*Supplied material:*

/-- CHKMSG (R70, R128): NONE and no change, or the drain; the bits are those of the walk, whose every case is told:
durations exhausted, a zero, a one, a boundary by the break or by any sync window, a malformed duration under each policy,
and the end at the expected bit count. -/
def Obligations.ChkmsgDrainsTheMessage : Prop :=
  ∀ s : State,
    (s.received = false → exec .chkmsg s = .next { s with responses := s.responses ++ [⟨.none, .empty⟩] }) ∧
    (s.received = true → ∃ (e : WalkEnd) (buf : List Byte),
      walk s.cfg ((List.range ((s.edgeCount.toNat - s.cfg.syncCount) / 2)).map fun k =>
        s.ring.getD ((s.preambleIdx + s.cfg.syncCount + (2 * k + 1)) % s.cfg.ringCap) 0) 0
        (List.replicate s.cfg.msgLen 0) = (e, buf) ∧
      exec .chkmsg s = .next { s with
        received := false, rxState := .preamble, edgeCount := 0, repeatEdgeCount := 0
        msgBuf := if e = .done then buf else List.replicate s.cfg.msgLen 0
        responses := s.responses ++
          [if e = .done then ⟨.ok, .buffer buf⟩ else ⟨.malformedFrame, .empty⟩] }) ∧
    (∀ (bit : Nat) (buf : List Byte), walk s.cfg [] bit buf = (.exhausted, buf)) ∧
    (∀ (d : Word) (ds : List Word) (bit : Nat) (buf : List Byte),
      let goOn := fun (bit' : Nat) (buf' : List Byte) =>
        if bit' = s.cfg.sampleCount * s.cfg.bitCount then (WalkEnd.done, buf') else walk s.cfg ds bit' buf'
      let zero := InWindow s.cfg.zeroWindow d
      let one := InWindow s.cfg.oneWindow d
      let edge := (s.cfg.brk = 1 ∧ InWindow s.cfg.breakWindow d) ∨ ∃ w ∈ s.cfg.syncWindows, InWindow w d
      (zero → walk s.cfg (d :: ds) bit buf = goOn (bit + 1) buf) ∧
      (¬ zero → one → walk s.cfg (d :: ds) bit buf = goOn (bit + 1) (setBitG buf bit)) ∧
      (¬ zero → ¬ one → edge → walk s.cfg (d :: ds) bit buf = (.done, buf)) ∧
      (¬ zero → ¬ one → ¬ edge → s.cfg.malformedPolicy = .abort →
        walk s.cfg (d :: ds) bit buf = (.malformed, buf)) ∧
      (¬ zero → ¬ one → ¬ edge → s.cfg.malformedPolicy = .restartCount →
        walk s.cfg (d :: ds) bit buf = goOn 0 (List.replicate s.cfg.msgLen 0)))

/-- Polling twice without an edge between answers NONE the second time (R70, corner case 5). -/
def Obligations.SecondPollAnswersNone : Prop :=
  ∀ s t : State, exec .chkmsg s = .next t →
    exec .chkmsg t = .next { t with responses := t.responses ++ [⟨.none, .empty⟩] }

/-- With a break in the protocol, the decode walk inverts sample 0 of the pulse table: over the sample's nominal data
durations and the break it returns the sample's bits and zeros after them (R58, R70). -/
def Obligations.WalkDecodesTheTransmittedSample : Prop :=
  ∀ (c : Configuration) (m : List Byte), wellFormedConfig c = true → c.brk = 1 →
    ∃ buf, walk c
        ((List.range c.bitCount).map (fun i => pulse c m (c.syncCount + 2 * i + 1)) ++ [c.breakWindow.nominal]) 0
        (List.replicate c.msgLen 0) = (.done, buf) ∧
      buf.length = c.msgLen ∧
      ∀ g, getBitG buf g = (decide (g < c.bitCount) && getBitG m g)

/-- Under the policy Abort a data duration in no window ends the walk as malformed, whatever follows it; under either
policy durations past the end of a walk that did end are never looked at (R70, R128). -/
def Obligations.MalformedDurationAborts : Prop :=
  (∀ (c : Configuration) (ds rest : List Word) (bit : Nat) (buf : List Byte),
    (walk c ds bit buf).1 ≠ .exhausted → walk c (ds ++ rest) bit buf = walk c ds bit buf) ∧
  ∀ (c : Configuration) (good rest : List Word) (d : Word) (buf : List Byte),
    good.length < c.sampleCount * c.bitCount → c.malformedPolicy = .abort →
    (∀ x ∈ good, InWindow c.zeroWindow x ∨ InWindow c.oneWindow x) →
    ¬ InWindow c.zeroWindow d → ¬ InWindow c.oneWindow d → (c.brk = 1 → ¬ InWindow c.breakWindow d) →
    (∀ w ∈ c.syncWindows, ¬ InWindow w d) →
    (walk c (good ++ d :: rest) 0 buf).1 = .malformed

/-! ### Codec -/

/-- The heat-pump message (R42): two samples, the second payload the complement of the first, each with the checksum of
its own payload. `CHECKSUM_REF` (R74), where the configuration names it, is the one's complement of the sum, modulo 256, of
the payload bytes with their bits reversed. -/
def Obligations.BuiltMessageHasTwoSamples : Prop :=
  (∀ (c : Configuration) (p : List Byte), c.checksum = .ref →
    (checksum c p).toNat = 255 -
      (p.map fun b => ((List.range 8).map fun k => (b.getLsbD k).toNat * 2 ^ (7 - k)).sum).sum % 256) ∧
  ∀ (c : Configuration) (p : List Byte), wellFormedConfig c = true → c.variant = .heatPump →
    p.length = c.payloadBytes →
    c.sampleCount = 2 ∧ c.bitCount = 8 * (c.payloadBytes + 1) ∧ (build c p).length = c.msgLen ∧
    pay c (build c p) 0 = p ∧ cs c (build c p) 0 = checksum c p ∧
    pay c (build c p) 1 = p.map (~~~ ·) ∧ cs c (build c p) 1 = checksum c (p.map (~~~ ·))

/-- Under the generic variant every codec operation answers ILLEGAL_OP and changes nothing (R71). -/
def Obligations.GenericCodecIsIllegal : Prop :=
  ∀ (i : Instr) (s : State), isCodecOp i = true → s.cfg.variant = .generic →
    exec i s = .next { s with responses := s.responses ++ [⟨.illegalOp, .empty⟩] }

/-- ISVALID and ISVALID.S (R76, with the check of R75): sample 0 first, then sample 1, else sample 0's failure and no
change. -/
def Obligations.IsvalidAdoptsAValidBuffer : Prop :=
  ∀ (b : List Byte) (now : Word) (s : State), s.isHeatPump →
    let good := fun (x : List Byte) (k : Nat) =>
      ((if k = 0 then pay s.cfg x 0 else (pay s.cfg x k).map (~~~ ·)).headD 0 &&& s.cfg.markerMask =
        s.cfg.markerValue) ∧ checksum s.cfg (pay s.cfg x k) = cs s.cfg x k
    let adopted := fun (x p : List Byte) (v : Bool) => ({ s with
      cm := build s.cfg p, validSample := v, seqNo := s.seqNo + 1, lastSampleTime := now
      responses := s.responses ++
        [⟨if kindCode s.cfg p ∈ [s.cfg.kindCommand, s.cfg.kindOption, s.cfg.kindFollowMe] then .ok
          else .unsupportedInstruction, .buffer x⟩] } : State)
    let judged := fun (x : List Byte) (o : Out) =>
      (good x 0 → o = .next (adopted x (pay s.cfg x 0) false)) ∧
      (¬ good x 0 → good x 1 → o = .next (adopted x ((pay s.cfg x 1).map (~~~ ·)) true)) ∧
      (¬ good x 0 → ¬ good x 1 → o = .next { s with responses := s.responses ++
        [⟨if (pay s.cfg x 0).headD 0 &&& s.cfg.markerMask = s.cfg.markerValue then .checksumMismatch
          else .invalidMarker, .buffer x⟩] })
    judged b (exec (.isvalid b now) s) ∧
    judged (b.set s.cfg.payloadBytes (checksum s.cfg (pay s.cfg b 0))) (exec (.isvalidS b now) s)

/-- GETMSG (R77). -/
def Obligations.GetmsgNormalises : Prop :=
  ∀ s : State, s.isHeatPump →
    exec .getmsg s = .next { s with
      cm := build s.cfg (pay s.cfg s.cm 0)
      responses := s.responses ++ [⟨.ok, .buffer (build s.cfg (pay s.cfg s.cm 0))⟩] }

/-- Round-trip validity (R78). -/
def Obligations.NormalisedMessageValidatesAgain : Prop :=
  ∀ (s u : State) (m : List Byte) (t t' : Word) (st : Status),
    wellFormedConfig s.cfg = true → s.isHeatPump → m.length = s.cfg.msgLen →
    exec (.isvalid m t) s = .next u → u.responses = s.responses ++ [⟨st, .buffer m⟩] →
    (st = .ok ∨ st = .unsupportedInstruction) →
    ∃ (v w : State) (g : List Byte),
      exec .getmsg u = .next v ∧ v.responses = u.responses ++ [⟨.ok, .buffer g⟩] ∧
      exec (.isvalid g t') v = .next w ∧ w.responses = v.responses ++ [⟨st, .buffer g⟩] ∧
      w.validSample = false ∧ pay s.cfg w.cm 0 = pay s.cfg u.cm 0 ∧ check s.cfg g 1 = .good

/-- GETKIND, GETSEQ, GETTS (R79, R101, R102). Should a configuration give two kinds one code, GETKIND answers the first
of Command, Option, FollowMe that has it (notes/assumptions/8.md, DEDUCED). -/
def Obligations.CodecReadsAnswer : Prop :=
  ∀ s : State, s.isHeatPump →
    (∀ k : Kind, kindCode s.cfg (pay s.cfg s.cm 0) = kindValue s.cfg k →
      (∀ k' ∈ [Kind.command, .option, .followMe].takeWhile (· ≠ k), kindValue s.cfg k' ≠ kindValue s.cfg k) →
      exec .getkind s = .next { s with responses := s.responses ++ [⟨.ok, .kind k⟩] }) ∧
    ((∀ k : Kind, kindCode s.cfg (pay s.cfg s.cm 0) ≠ kindValue s.cfg k) →
      exec .getkind s = .next { s with responses := s.responses ++
        [⟨.unsupportedInstruction, .code (kindCode s.cfg (pay s.cfg s.cm 0)).toNat⟩] }) ∧
    exec .getseq s = .next { s with responses := s.responses ++ [⟨.ok, .word s.seqNo⟩] } ∧
    exec .getts s = .next { s with responses := s.responses ++ [⟨.ok, .word s.lastSampleTime⟩] }

/-- GET.POWER and GET.SLEEP (R83, R89): the stored bit; of a field that a configuration makes wider than one bit, the
value 0 or 1, and for any other code INVALID_FIELD and the code (R80, notes/assumptions/25.md, DEDUCED). -/
def Obligations.BitGettersReadTheirField : Prop :=
  ∀ s : State, s.isHeatPump → s.hasKind [.command, .followMe] = true →
    let answered := fun (f : Field) (o : Out) =>
      (f.width = 1 → o = .next { s with responses := s.responses ++ [⟨.ok, .bit (getBitG s.cm f.start)⟩] }) ∧
      (∀ v : Bool, getField s.cm f = v.toNat →
        o = .next { s with responses := s.responses ++ [⟨.ok, .bit v⟩] }) ∧
      (2 ≤ getField s.cm f →
        o = .next { s with responses := s.responses ++ [⟨.invalidField, .code (getField s.cm f)⟩] })
    answered s.cfg.fieldMap.power (exec .getPower s) ∧ answered s.cfg.fieldMap.sleep (exec .getSleep s)

/-- GET.MODE, GET.FAN and GET.FMSTATE (R85, R87, R97): the value that has the field's code, else INVALID_FIELD and the
code. -/
def Obligations.EnumGettersDecodeTheirField : Prop :=
  ∀ s : State, wellFormedConfig s.cfg = true → s.isHeatPump →
    (s.hasKind [.command, .followMe] = true →
      (∀ m, modeCodeOf s.cfg m = getField s.cm s.cfg.fieldMap.mode →
        exec .getMode s = .next { s with responses := s.responses ++ [⟨.ok, .mode m⟩] }) ∧
      ((∀ m, modeCodeOf s.cfg m ≠ getField s.cm s.cfg.fieldMap.mode) →
        exec .getMode s = .next { s with responses := s.responses ++
          [⟨.invalidField, .code (getField s.cm s.cfg.fieldMap.mode)⟩] }) ∧
      (∀ f, fanCodeOf s.cfg f = getField s.cm s.cfg.fieldMap.fan →
        exec .getFan s = .next { s with responses := s.responses ++ [⟨.ok, .fan f⟩] }) ∧
      ((∀ f, fanCodeOf s.cfg f ≠ getField s.cm s.cfg.fieldMap.fan) →
        exec .getFan s = .next { s with responses := s.responses ++
          [⟨.invalidField, .code (getField s.cm s.cfg.fieldMap.fan)⟩] })) ∧
    (s.hasKind [.followMe] = true →
      (∀ x, fmStateCodeOf s.cfg x = getField s.cm s.cfg.fieldMap.fmState →
        exec .getFmstate s = .next { s with responses := s.responses ++ [⟨.ok, .fmState x⟩] }) ∧
      ((∀ x, fmStateCodeOf s.cfg x ≠ getField s.cm s.cfg.fieldMap.fmState) →
        exec .getFmstate s = .next { s with responses := s.responses ++
          [⟨.invalidField, .code (getField s.cm s.cfg.fieldMap.fmState)⟩] }))

/-- GET.TEMP, GET.FMTEMP and GET.OPTION (R91, R95, R93). -/
def Obligations.ValueGettersDecodeTheirField : Prop :=
  ∀ s : State, s.isHeatPump →
    (s.hasKind [.command, .followMe] = true → exec .getTemp s = .next { s with responses := s.responses ++
      [if modeOfCode s.cfg (getField s.cm s.cfg.fieldMap.mode) = some .fan then ⟨.invalidField, .code 0⟩
       else if s.cfg.tempMin ≤ getField s.cm s.cfg.fieldMap.temp + s.cfg.tempOffset ∧
           getField s.cm s.cfg.fieldMap.temp + s.cfg.tempOffset ≤ s.cfg.tempMax then
         ⟨.ok, .signed (getField s.cm s.cfg.fieldMap.temp + s.cfg.tempOffset)⟩
       else ⟨.invalidField, .code (getField s.cm s.cfg.fieldMap.temp)⟩] }) ∧
    (s.hasKind [.followMe] = true → exec .getFmtemp s = .next { s with responses := s.responses ++
      [if s.cfg.fmTempMin ≤ getField s.cm s.cfg.fieldMap.fmTemp + s.cfg.fmTempOffset ∧
           getField s.cm s.cfg.fieldMap.fmTemp + s.cfg.fmTempOffset ≤ s.cfg.fmTempMax then
         ⟨.ok, .signed (getField s.cm s.cfg.fieldMap.fmTemp + s.cfg.fmTempOffset)⟩
       else ⟨.invalidField, .code (getField s.cm s.cfg.fieldMap.fmTemp)⟩] }) ∧
    (s.hasKind [.option] = true →
      (∀ o ∈ s.cfg.optionSet, o.toNat = getField s.cm s.cfg.fieldMap.option →
        exec .getOption s = .next { s with responses := s.responses ++ [⟨.ok, .option o⟩] }) ∧
      ((∀ o ∈ s.cfg.optionSet, o.toNat ≠ getField s.cm s.cfg.fieldMap.option) →
        exec .getOption s = .next { s with responses := s.responses ++
          [⟨.invalidField, .code (getField s.cm s.cfg.fieldMap.option)⟩] }))

/-- An accessor of a field the message kind does not have: INVALID_FIELD, a getter with 0, and no change (R80, R81). -/
def Obligations.WrongKindIsInvalidField : Prop :=
  ∀ (s : State) (v : Bool) (m : Option Mode) (f : Option Fan) (x : Option FmState) (t : Int) (o : Byte),
    s.isHeatPump →
    let refusedGet := (.next { s with responses := s.responses ++ [⟨.invalidField, .code 0⟩] } : Out)
    let refusedSet := (.next { s with responses := s.responses ++ [⟨.invalidField, .empty⟩] } : Out)
    (s.hasKind [.command, .followMe] = false →
      exec .getPower s = refusedGet ∧ exec .getMode s = refusedGet ∧ exec .getFan s = refusedGet ∧
      exec .getSleep s = refusedGet ∧ exec .getTemp s = refusedGet ∧ exec (.setPower v) s = refusedSet ∧
      exec (.setMode m) s = refusedSet ∧ exec (.setFan f) s = refusedSet ∧ exec (.setSleep v) s = refusedSet ∧
      exec (.setTemp t) s = refusedSet) ∧
    (s.hasKind [.option] = false → exec .getOption s = refusedGet ∧ exec (.setOption o) s = refusedSet) ∧
    (s.hasKind [.followMe] = false →
      exec .getFmtemp s = refusedGet ∧ exec .getFmstate s = refusedGet ∧ exec (.setFmtemp t) s = refusedSet ∧
      exec (.setFmstate x) s = refusedSet)

/-- SET.POWER and SET.SLEEP (R84, R90). -/
def Obligations.PowerAndSleepSettersWrite : Prop :=
  ∀ (s : State) (v : Bool), s.isHeatPump → s.hasKind [.command, .followMe] = true →
    exec (.setPower v) s = .next { s with
      cm := if v then putField s.cm s.cfg.fieldMap.power 1
        else putField (putField s.cm s.cfg.fieldMap.power 0) s.cfg.fieldMap.sleep 0
      responses := s.responses ++ [⟨.ok, .empty⟩] } ∧
    exec (.setSleep v) s = .next { s with
      cm := if getField s.cm s.cfg.fieldMap.power = 0 ∨
          modeOfCode s.cfg (getField s.cm s.cfg.fieldMap.mode) ∈ [some .fan, some .dry] then s.cm
        else putField s.cm s.cfg.fieldMap.sleep v.toNat
      responses := s.responses ++ [⟨.ok, .empty⟩] }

*Assigned task:* The listing above holds a line with "[⟨.ok, .option o⟩]" and a line with "(s.hasKind [.command, .followMe] = false". Print the stretch from the first through the second, exactly and alone.

*Exercise response:*
        exec .getOption s = .next { s with responses := s.responses ++ [⟨.ok, .option o⟩] }) ∧
      ((∀ o ∈ s.cfg.optionSet, o.toNat ≠ getField s.cm s.cfg.fieldMap.option) →
        exec .getOption s = .next { s with responses := s.responses ++
          [⟨.invalidField, .code (getField s.cm s.cfg.fieldMap.option)⟩] }))

/-- An accessor of a field the message kind does not have: INVALID_FIELD, a getter with 0, and no change (R80, R81). -/
def Obligations.WrongKindIsInvalidField : Prop :=
  ∀ (s : State) (v : Bool) (m : Option Mode) (f : Option Fan) (x : Option FmState) (t : Int) (o : Byte),
    s.isHeatPump →
    let refusedGet := (.next { s with responses := s.responses ++ [⟨.invalidField, .code 0⟩] } : Out)
    let refusedSet := (.next { s with responses := s.responses ++ [⟨.invalidField, .empty⟩] } : Out)
    (s.hasKind [.command, .followMe] = false →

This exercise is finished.